Peas are another example. Who could sniff at a mess of perfectly picked 'Lincoln' peas, steamed and smothered in butter, and say, "How boring"? The joy of savoring that old-time pea has led me to edamame, the fresh soybean pods so beloved in Japan and popularized here by Japanese restaurants. Over time, they found their way into the seed catalogs.

An array of freshly picked summer vegetables ready for the gourmet chef.

An array of freshly picked summer vegetables ready for the gourmet chef.

Gourmet vegetables may lead the adventurous gardener on a quest, like the one the food historian William Woys Weaver set out on when he began to re-create unique strains of Native American corn by growing out seed, selecting the most promising ears, then growing that seed, and on back down the line until a plant resembling the original configuration, of say, a speckled corn like 'Bear Dance', with its violet, purple, blue, gray, and cream kernels, flourished in his garden. Weaver also makes green tortillas from the cornmeal he grinds from a dent corn called 'Oaxacan Green'.

Who can eat 'Yellow Bantam' after this? (Well, I can.) A gourmet vegetable is whatever speaks to your personal palate, your sense of the memorable, that moment of biting into something you may never experience, just that way, ever again.
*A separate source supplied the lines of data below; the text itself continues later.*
-- ==== Sys2Proof/Machine/Ports.lean ====
section
/-! DEFINITION. PRT: the requests and the ports that may make them (Table 12-1), the taking of a request (R197 to
R199), and the response queue (R196, R197). -/

namespace Sys2Proof.Machine

/-- The outcome of a command. No command faults or is refused: see `Fault` and `Refusal`. -/
abbrev Out := Host.Outcome State Fault Refusal

/-- The requests, in the order of Table 12-1, which is that of their codes from 01 hex (R206). -/
inductive ReqKind where
  | readMeter | readSensors | templatePut | templateClear | tagSettingsPut | templateRead | tagSettingsRead
  | readTagDiagnostics | machinePut | machineRemove | openSitePut | periodSettingsPut | groupRulePut
  | contractorPut | contractorSettle | machineRead | machineList | openSiteRead | periodSettingsRead
  | groupRuleRead | contractorRead | priceSet | pricePendingClear | priceRead | authoriseManual | armHose
  | disarmHose | pauseHose | resumeHose | stopHose | clearHalt | clearLock | hoseSettingsPut
  | deliverySettingsPut | hoseSettingsRead | readHose | stockSettingsPut | stockSettingsRead | readStock
  | openReceipt | closeReceipt | startReceipt | clearInletHalt | clearInletLock | reconcile | readReceipt
  | readProbes | readReconcile | strappingRead | exportRead | exportRelease | viewRecord | readJournal
  | enterCalibration | exitCalibration | calibrationWrite | strappingWrite | stockLoad | proveHose
  | applyProving | readCalibration | inputSettingsPut | restart | readInputs | readTime | idleSettingsRead
  | setTime | idleSettingsPut | enterStandby | readEvents | ackEvents | setEventMask | readStatus
deriving DecidableEq, Repr

/-- The request code (R206). -/
def requestCode (k : ReqKind) : Nat := k.ctorIdx + 1

def onlyConsole : Port → Bool
  | .console => true
  | _ => false

def onlyUplink : Port → Bool
  | .uplink => true
  | _ => false

def onlyService : Port → Bool
  | .service => true
  | _ => false

/-- Whether a request is permitted on a port (Table 12-1). -/
def permitted (k : ReqKind) (p : Port) : Bool :=
  match k with
  | .readMeter | .readSensors | .templateRead | .tagSettingsRead | .readTagDiagnostics | .priceRead
  | .clearHalt | .hoseSettingsRead | .readHose | .stockSettingsRead | .readStock | .clearInletHalt | .reconcile
  | .readReceipt | .readProbes | .readReconcile | .strappingRead | .viewRecord | .readJournal
  | .readCalibration | .readInputs | .readTime | .idleSettingsRead | .readEvents | .ackEvents | .setEventMask
  | .readStatus => true
  | .templatePut | .templateClear | .tagSettingsPut | .machinePut | .machineRemove | .openSitePut
  | .periodSettingsPut | .groupRulePut | .contractorPut | .contractorSettle | .priceSet | .pricePendingClear
  | .hoseSettingsPut | .deliverySettingsPut | .stockSettingsPut | .exportRelease | .setTime => onlyUplink p
  | .machineRead | .machineList | .openSiteRead | .periodSettingsRead | .groupRuleRead | .contractorRead
  | .stopHose | .openReceipt | .closeReceipt | .idleSettingsPut => !onlyService p
  | .exportRead => !onlyConsole p
  | .authoriseManual | .armHose | .disarmHose | .pauseHose | .resumeHose | .startReceipt | .enterStandby => onlyConsole p
  | .clearLock | .clearInletLock | .enterCalibration | .exitCalibration | .calibrationWrite | .strappingWrite
  | .stockLoad | .proveHose | .applyProving | .inputSettingsPut | .restart => onlyService p

/-! ## Taking a request -/

/-- A frame that completes while the port is not READY: a BUSY_PORT response is queued or its count rises (R197). -/
def countRefused (p : Port) (s : State) : State := modPort p (fun x => { x with refused := satAdd 255 x.refused 1 }) s

/-- The answer is placed first in the queue (R197). -/
def answer (p : Port) (r : Response) (s : State) : State :=
  modPort p (fun x => { x with phase := .answered, answer := some r }) s

/-- The idle timer's reload by a request on the console or uplink port (R192). -/
def reloadByRequest (p : Port) (s : State) : State :=
  match p with
  | .console => reloadIdle .console s
  | .uplink => reloadIdle .uplink s
  | .service => s

/-- Whether a port takes a frame that completes now (R197). -/
def portReady (s : State) (p : Port) : Bool := (s.prt.ports.get p).phase == .ready

/-- A request frame completes at a port and is taken, from check 2 of R198 on: the frame has passed the frame check,
its code is the request's, and its payload has the request's form. `owner` is the request's execution, with its
response (check 6). Any frame wakes the part (R194). -/
def takeRequest (k : ReqKind) (p : Port) (owner : State → State × Response) (s : State) : State :=
  let s := wake s
  if !portReady s p then countRefused p s
  else if powerFail s then answer p (plain .powerFail) s
  else if !permitted k p then answer p (plain .notPermitted) s
  else
    let (s, r) := owner s
    answer p r (reloadByRequest p s)

/-- A request as a command. -/
def request (k : ReqKind) (p : Port) (owner : State → State × Response) (s : State) : Out :=
  .next (takeRequest k p owner s)

/-- The execution of a request that changes no state. -/
def reads (f : State → Response) (s : State) : State × Response := (s, f s)

/-! ## The response queue -/

/-- The first response of a port's queue (Table 12-0). -/
def firstResponse (x : PortState) : Option Response :=
  match x.answer with
  | some r => some r
  | none => if x.refused = 0 then none else some { status := .busyPort, payload := [.nat 1 x.refused] }

/-- The first response leaves the queue; the port is READY when the queue is empty (R196, R197). -/
def dropFirst (x : PortState) : PortState :=
  match x.answer with
  | some _ => { x with answer := none, phase := if x.refused = 0 then .ready else x.phase }
  | none => { x with refused := 0, phase := .ready }

/-- The response-ready line of a port (R196). -/
def responseReady (x : PortState) : Bool := (firstResponse x).isSome

/-- A read transfer of `count` bytes (R196, R206). What it reads past the response's last byte is free (log
entry 15). -/
def readTransfer (p : Port) (count : Nat) (s : State) : State :=
  match firstResponse (s.prt.ports.get p) with
  | none => modPort p (fun x => { x with sent := List.replicate count 0xFF#8 }) s
  | some r =>
    let frame := responseFrame r
    let past := (List.range (count - frame.length)).map (Config.overreadByte s.fresh)
    let s := modPort p (fun x =>
      let x := { x with sent := frame.take count ++ past }
      if frame.length ≤ count then dropFirst x else x) s
    if frame.length < count then spend s else s

/-- The last byte of the service port's first response has been sent (R196). -/
def finishSending (s : State) : State :=
  match firstResponse (s.prt.ports.get .service) with
  | none => s
  | some r => modPort .service (fun x => dropFirst { x with sent := responseFrame r }) s

end Sys2Proof.Machine
end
I think a quiet revolution has been under way among American food lovers. Maybe it started with the realization that we didn't have to eat tennis-ball tomatoes in the winter. We could simply stop eating tomatoes?until they ripened once again in our gardens. Or we could eat them in sauces made from the ones we picked fresh last summer or froze from a bushel bought at a favorite farm stand.
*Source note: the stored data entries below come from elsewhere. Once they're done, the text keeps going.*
-- ==== Sys2Proof/Machine/Dispatch.lean ====
section
/-! DEFINITION. One arm per command, each a call of its meaning. -/

namespace Sys2Proof.Machine

def exec (i : Instr) (s : State) : Host.Outcome State Fault Refusal :=
  match i with
  | .readMeter port meter => Sys2Proof.Machine.execReadMeter port meter s
  | .readSensors port => Sys2Proof.Machine.execReadSensors port s
  | .templatePut port index minLen maxLen offsets check idOffset idLength hoursOffset => Sys2Proof.Machine.execTemplatePut port index minLen maxLen offsets check idOffset idLength hoursOffset s
  | .templateClear port index => Sys2Proof.Machine.execTemplateClear port index s
  | .tagSettingsPut port confirm => Sys2Proof.Machine.execTagSettingsPut port confirm s
  | .templateRead port index => Sys2Proof.Machine.execTemplateRead port index s
  | .tagSettingsRead port => Sys2Proof.Machine.execTagSettingsRead port s
  | .readTagDiagnostics port reader => Sys2Proof.Machine.execReadTagDiagnostics port reader s
  | .machinePut port number status contractor comps capacity1 allowance1 capacity2 allowance2 manual tagRequired => Sys2Proof.Machine.execMachinePut port number status contractor comps capacity1 allowance1 capacity2 allowance2 manual tagRequired s
  | .machineRemove port number => Sys2Proof.Machine.execMachineRemove port number s
  | .openSitePut port mode contractor allowance1 allowance2 => Sys2Proof.Machine.execOpenSitePut port mode contractor allowance1 allowance2 s
  | .periodSettingsPut port dayStart => Sys2Proof.Machine.execPeriodSettingsPut port dayStart s
  | .groupRulePut port index state low high contractor comps allowance1 allowance2 interval => Sys2Proof.Machine.execGroupRulePut port index state low high contractor comps allowance1 allowance2 interval s
  | .contractorPut port index state adjustment basis limit => Sys2Proof.Machine.execContractorPut port index state adjustment basis limit s
  | .contractorSettle port index amount => Sys2Proof.Machine.execContractorSettle port index amount s
  | .machineRead port number => Sys2Proof.Machine.execMachineRead port number s
  | .machineList port start => Sys2Proof.Machine.execMachineList port start s
  | .openSiteRead port => Sys2Proof.Machine.execOpenSiteRead port s
  | .periodSettingsRead port => Sys2Proof.Machine.execPeriodSettingsRead port s
  | .groupRuleRead port index => Sys2Proof.Machine.execGroupRuleRead port index s
  | .contractorRead port index => Sys2Proof.Machine.execContractorRead port index s
  | .priceSet port comp product price effective => Sys2Proof.Machine.execPriceSet port comp product price effective s
  | .pricePendingClear port comp => Sys2Proof.Machine.execPricePendingClear port comp s
  | .priceRead port => Sys2Proof.Machine.execPriceRead port s
  | .authoriseManual port hose number hours => Sys2Proof.Machine.execAuthoriseManual port hose number hours s
  | .armHose port hose operator preset => Sys2Proof.Machine.execArmHose port hose operator preset s
  | .disarmHose port hose => Sys2Proof.Machine.execDisarmHose port hose s
  | .pauseHose port hose => Sys2Proof.Machine.execPauseHose port hose s
  | .resumeHose port hose => Sys2Proof.Machine.execResumeHose port hose s
  | .stopHose port hose => Sys2Proof.Machine.execStopHose port hose s
  | .clearHalt port hose => Sys2Proof.Machine.execClearHalt port hose s
  | .clearLock port hose => Sys2Proof.Machine.execClearLock port hose s
  | .hoseSettingsPut port hose armed firstFlow noFlow grace pauseLimit slowDown hoseMax overrun => Sys2Proof.Machine.execHoseSettingsPut port hose armed firstFlow noFlow grace pauseLimit slowDown hoseMax overrun s
  | .deliverySettingsPut port minDelivery retries => Sys2Proof.Machine.execDeliverySettingsPut port minDelivery retries s
  | .hoseSettingsRead port => Sys2Proof.Machine.execHoseSettingsRead port s
  | .readHose port hose => Sys2Proof.Machine.execReadHose port hose s
  | .stockSettingsPut port comp level hysteresis tolerance => Sys2Proof.Machine.execStockSettingsPut port comp level hysteresis tolerance s
  | .stockSettingsRead port => Sys2Proof.Machine.execStockSettingsRead port s
  | .readStock port => Sys2Proof.Machine.execReadStock port s
  | .openReceipt port comp supplier docket expected => Sys2Proof.Machine.execOpenReceipt port comp supplier docket expected s
  | .startReceipt port => Sys2Proof.Machine.execStartReceipt port s
  | .closeReceipt port => Sys2Proof.Machine.execCloseReceipt port s
  | .clearInletHalt port => Sys2Proof.Machine.execClearInletHalt port s
  | .clearInletLock port => Sys2Proof.Machine.execClearInletLock port s
  | .reconcile port comp mode => Sys2Proof.Machine.execReconcile port comp mode s
  | .readReceipt port => Sys2Proof.Machine.execReadReceipt port s
  | .readProbes port => Sys2Proof.Machine.execReadProbes port s
  | .readReconcile port => Sys2Proof.Machine.execReadReconcile port s
  | .strappingRead port comp => Sys2Proof.Machine.execStrappingRead port comp s
  | .exportRead port start => Sys2Proof.Machine.execExportRead port start s
  | .exportRelease port number => Sys2Proof.Machine.execExportRelease port number s
  | .viewRecord port number => Sys2Proof.Machine.execViewRecord port number s
  | .readJournal port => Sys2Proof.Machine.execReadJournal port s
  | .enterCalibration port => Sys2Proof.Machine.execEnterCalibration port s
  | .exitCalibration port => Sys2Proof.Machine.execExitCalibration port s
  | .calibrationWrite port param subject value => Sys2Proof.Machine.execCalibrationWrite port param subject value s
  | .strappingWrite port comp points => Sys2Proof.Machine.execStrappingWrite port comp points s
  | .stockLoad port comp value => Sys2Proof.Machine.execStockLoad port comp value s
  | .proveHose port hose target => Sys2Proof.Machine.execProveHose port hose target s
  | .applyProving port meter can => Sys2Proof.Machine.execApplyProving port meter can s
  | .readCalibration port => Sys2Proof.Machine.execReadCalibration port s
  | .inputSettingsPut port input polarity debounce => Sys2Proof.Machine.execInputSettingsPut port input polarity debounce s
  | .restart port => Sys2Proof.Machine.execRestart port s
  | .readInputs port => Sys2Proof.Machine.execReadInputs port s
  | .readTime port => Sys2Proof.Machine.execReadTime port s
  | .idleSettingsRead port => Sys2Proof.Machine.execIdleSettingsRead port s
  | .setTime port time => Sys2Proof.Machine.execSetTime port time s
  | .idleSettingsPut port interval sources => Sys2Proof.Machine.execIdleSettingsPut port interval sources s
  | .enterStandby port => Sys2Proof.Machine.execEnterStandby port s
  | .readEvents port => Sys2Proof.Machine.execReadEvents port s
  | .ackEvents port kinds => Sys2Proof.Machine.execAckEvents port kinds s
  | .setEventMask port kinds => Sys2Proof.Machine.execSetEventMask port kinds s
  | .readStatus port => Sys2Proof.Machine.execReadStatus port s
  | .rejectedRequestFrame port bytes => Sys2Proof.Machine.execRejectedRequestFrame port bytes s
  | .busyPortFrame port => Sys2Proof.Machine.execBusyPortFrame port s
  | .responseRead port count => Sys2Proof.Machine.execResponseRead port count s
  | .serviceResponseSent => Sys2Proof.Machine.execServiceResponseSent s
  | .serviceFrameGap => Sys2Proof.Machine.execServiceFrameGap s
  | .pulseArrival meter channel otherActive => Sys2Proof.Machine.execPulseArrival meter channel otherActive s
  | .sensorFrame meter bytes => Sys2Proof.Machine.execSensorFrame meter bytes s
  | .sensorTimeout meter => Sys2Proof.Machine.execSensorTimeout meter s
  | .probeFrame comp bytes => Sys2Proof.Machine.execProbeFrame comp bytes s
  | .probeTimeout comp => Sys2Proof.Machine.execProbeTimeout comp s
  | .sensorFrameGap line => Sys2Proof.Machine.execSensorFrameGap line s
  | .tagFrame reader bytes => Sys2Proof.Machine.execTagFrame reader bytes s
  | .tagFrameTruncated reader => Sys2Proof.Machine.execTagFrameTruncated reader s
  | .candidateLapse reader => Sys2Proof.Machine.execCandidateLapse reader s
  | .presentIdentityGap reader => Sys2Proof.Machine.execPresentIdentityGap reader s
  | .graceTimerExpiry reader => Sys2Proof.Machine.execGraceTimerExpiry reader s
  | .armedTimeout hose => Sys2Proof.Machine.execArmedTimeout hose s
  | .firstFlowTimeout hose => Sys2Proof.Machine.execFirstFlowTimeout hose s
  | .noFlowTimeout hose => Sys2Proof.Machine.execNoFlowTimeout hose s
  | .pauseLimit hose => Sys2Proof.Machine.execPauseLimit hose s
  | .settleEnd hose => Sys2Proof.Machine.execSettleEnd hose s
  | .attemptTimerExpiry pump => Sys2Proof.Machine.execAttemptTimerExpiry pump s
  | .holdTimerExpiry => Sys2Proof.Machine.execHoldTimerExpiry s
  | .receiptSettleEnd => Sys2Proof.Machine.execReceiptSettleEnd s
  | .idleTimerExpiry => Sys2Proof.Machine.execIdleTimerExpiry s
  | .clockTick => Sys2Proof.Machine.execClockTick s
  | .rollover => Sys2Proof.Machine.execRollover s
  | .watchExpiry rule => Sys2Proof.Machine.execWatchExpiry rule s
  | .priceActivation comp => Sys2Proof.Machine.execPriceActivation comp s
  | .deferredEntryWrite => Sys2Proof.Machine.execDeferredEntryWrite s
  | .estopActive => Sys2Proof.Machine.execEstopActive s
  | .powerfailActive => Sys2Proof.Machine.execPowerfailActive s
  | .powerfailInactive => Sys2Proof.Machine.execPowerfailInactive s
  | .earthBondInactive => Sys2Proof.Machine.execEarthBondInactive s
  | .earthBondActive => Sys2Proof.Machine.execEarthBondActive s
  | .overfillActive => Sys2Proof.Machine.execOverfillActive s
  | .ignitionActive => Sys2Proof.Machine.execIgnitionActive s
  | .supplyLowActive => Sys2Proof.Machine.execSupplyLowActive s
  | .supplyLowInactive => Sys2Proof.Machine.execSupplyLowInactive s
  | .tiltActive => Sys2Proof.Machine.execTiltActive s
  | .nozzleStowed hose => Sys2Proof.Machine.execNozzleStowed hose s
  | .nozzleLifted hose => Sys2Proof.Machine.execNozzleLifted hose s
  | .pumpRunActive pump => Sys2Proof.Machine.execPumpRunActive pump s
  | .pumpRunInactive pump => Sys2Proof.Machine.execPumpRunInactive pump s
  | .calSwitchInactive => Sys2Proof.Machine.execCalSwitchInactive s
  | .hardwareReset levels batteryKept downtime => Sys2Proof.Machine.execHardwareReset levels batteryKept downtime s
  | .calSwitchActive => Sys2Proof.Machine.execCalSwitchActive s
  | .estopInactive => Sys2Proof.Machine.execEstopInactive s
  | .overfillInactive => Sys2Proof.Machine.execOverfillInactive s
  | .tiltInactive => Sys2Proof.Machine.execTiltInactive s
  | .ignitionInactive => Sys2Proof.Machine.execIgnitionInactive s

end Sys2Proof.Machine
end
Our gardens have grown more international, with tomatillos spilling into the tomato patch, accompanied by cilantro and chiles for salsa. We grow eggplants and big poblano peppers to roast over a homemade grill; we learn how to cook long, graceful okra pods in spicy Indian dishes that cry out for fenugreek. Fenugreek? What's fenugreek? And where do you find it? Not on the shelves of most grocery stores, that's for sure. The toothed grassy herb, native to southern Europe, makes an excellent green manure, and its tangy young shoots are key to the unforgettable flavor of okra and green mangos in Indian dishes.

A gourmet vegetable is more vigorous, more delicious grown in organic soil teeming with earthworms and microorganisms. (If you don't believe me, try it yourself.) A gourmet vegetable looks better grown with flowers and herbs; a bowl of greens tastes better with peppery orange nasturtiums sprinkled on top.

We get so addicted to these flavors, we start pushing the limits of our designated "zones" with cold frames and row covers and hoop houses. We sprout lentils and mung beans in old Mason jars to brighten a February salad. We dig root cellars to keep all those heirloom potatoes through the long, dark winter.

Maybe a gourmet vegetable is more a frame of mind than it is any one species or variety. It is certainly one I like to eat?fresh and perfectly cooked and eaten with good friends and a glass of wine.